Re-materialization on entity change¶
If an upstream entity changes, derived edges may become stale. The async enrichment loop handles this by:
- Marking entities uncached when they change (concepts/async-relationship-inference).
- Re-walking and re-materializing affected paths on the next enrichment cycle.
The post is explicit that this is bounded: "newly discovered relationships may appear with a short delay after the underlying entities are created (typically minutes rather than seconds)." The same applies to re-materialization after change.
Distinct from query-time graph traversal¶
Modern graph databases (Neo4j, Datomic with Datalog) can express multi-hop queries directly. Why materialize?

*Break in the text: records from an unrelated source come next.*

-- ==== Sys2Proof/Machine/Stops.lean ====
section
/-! DEFINITION. A head at a stop: its examination, replication and merging; leaf slots and leaf
reports; flits received (03 R63, R81; 04 R89; 05 R112-R116, R125; 09 R215-R221; 10 R238, R240). -/

namespace Sys2Proof.Machine

/-- The outcome of an examination: the fabric and the packet's route. -/
abbrev Examined := Fabric × Route

/-- One copy with the packet's own header. -/
def QPkt.branch (q : QPkt) (o : Nat) : Branch := { out := o, hdr := q.hdr, aux := q.pay.extractLsb' 0 256 }

/-- A copy for a ring output, dead where the link is withdrawn (05 R115). -/
def Fabric.ringBranch (f : Fabric) (s : Nat) (q : QPkt) (o : Nat) : Branch :=
  { q.branch o with dead := if o < 4 && (f.txOf s o).state == .withdrawn then some .linkFail else none }

/-! ## Unicast (R81 steps 3-7; R89) -/

def Fabric.examineUnicast (f : Fabric) (s input : Nat) (q : QPkt) : Examined :=
  let h := q.hdr
  match f.stopAct s input (q.side.extractLsb' 0 2) h with
  | .framing => (f.raiseStop s .frameErr (infoIcv input h.cls.toNat h.vc.toNat), .drop)
  | .refuse st => f.stopRefuse s h st
  | .out o => (f, .go [f.ringBranch s q o])
  | .eject p =>
    match f.portCheck (4 * s + p) h with
    | none => (f, .go [q.branch (4 + p)])
    | some st => (f.portRefused (4 * s + p) st).stopRefuse s h st

/-! ## Multicast (09 R215) -/

/-- The Group Valid Map of a stop (09 R210; 20 R438): bit g of the group directory of its die. -/
def Fabric.groupValid (f : Fabric) (s : Nat) (g : Nat) (e : BitVec 1) : Bool :=
  bit (f.niEp (dirPort (dieOfStop s)) e 6 (16 * g)) 31

/-- The output that bit t of a mask takes at stop s: 0-3 a ring, 4 the local copy, none dropped.
DEDUCED (log entry 33). -/
def Fabric.mcOut (f : Fabric) (s input : Nat) (injDir : BitVec 2) (e : BitVec 1) (t : Nat) : Option Nat :=
  match f.hop s t e with
  | none => none
  | some a =>
    if a == .eject && t != s then none
    else if input ≥ 4 && injDir != 0 then some (if injDir == 1 then 0 else 1)
    else if input < 2 then
      match a with | .pass => some input | .plusY => some 2 | .minusY => some 3 | .eject => some 4
    else if xOf t != xOf s then none
    else if input < 4 then (if a == .eject then some 4 else some input)
    else match a with | .pass => none | .plusY => some 2 | .minusY => some 3 | .eject => some 4

/-- A mask of stop numbers. -/
def maskOf (ts : List Nat) : Nat := (ts.map fun t => 2 ^ t).sum

/-- DEDUCED (log entries 33, 34). -/
def Fabric.examineMcast (f : Fabric) (s input : Nat) (q : QPkt) : Examined :=
  let h := q.hdr
  let dir : BitVec 2 := q.side.extractLsb' 0 2
  let ts := bitsSet 256 (q.pay.extractLsb' 0 256).toNat
  if !f.groupValid s h.group.toNat h.epoch then
    (f.stopMcLost s h (maskOf ts) .unreachable, .drop)
  else
    let bitsTo (o : Option Nat) : List Nat := ts.filter fun t => f.mcOut s input dir h.epoch t == o
    let lost := bitsTo none
    let ring := ([0, 1, 2, 3].filter fun o => !(bitsTo (some o)).isEmpty).map fun o =>
      { f.ringBranch s q o with aux := BitVec.ofNat 256 (maskOf (bitsTo (some o))) }
    let here : List Branch := if (bitsTo (some 4)).isEmpty then [] else
      [{ q.branch 4 with aux := BitVec.ofNat 256 (maskOf (bitsTo (some 4))), wantsSlot := true }]
    let f1 := if lost.isEmpty then f
      else (f.stopMcLost s h (maskOf lost) .unreachable).raiseStop s .mcLeafDrop (h.group.toNat * 2 ^ 16 + s)
    (f1, if (ring ++ here).isEmpty then .drop else .go (ring ++ here))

| Aspect | Query-time walk | Materialized edge |
|---|---|---|
| Query latency | O(path length × per-hop join) | O(1) edge lookup |
| Storage cost | Just the direct edges | Direct + derived edges |
| Stale-edge risk | None (fresh on every query) | Yes (until re-materialized) |
| Cross-system source calls | Live, on every query | Once, during enrichment |
| Best for | Small graphs, infrequent multi-hop queries | Large graphs, frequent multi-hop queries |
For Netflix MDS, the graph spans six source systems and the multi- hop queries (lineage, impact analysis, A/B-test attribution) are the dominant read pattern, not an occasional one. Hence materialization is the right shape.
Seen in¶
- sources/2026-05-04-netflix-democratizing-machine-learning-building-the-model-lifecycle-graph — Netflix MDS materializes multi-hop edges (Model Instance ↔ A/B Test, Feature ↔ Consuming Model, Dataset ↔ Downstream Experiment) in async enrichment jobs.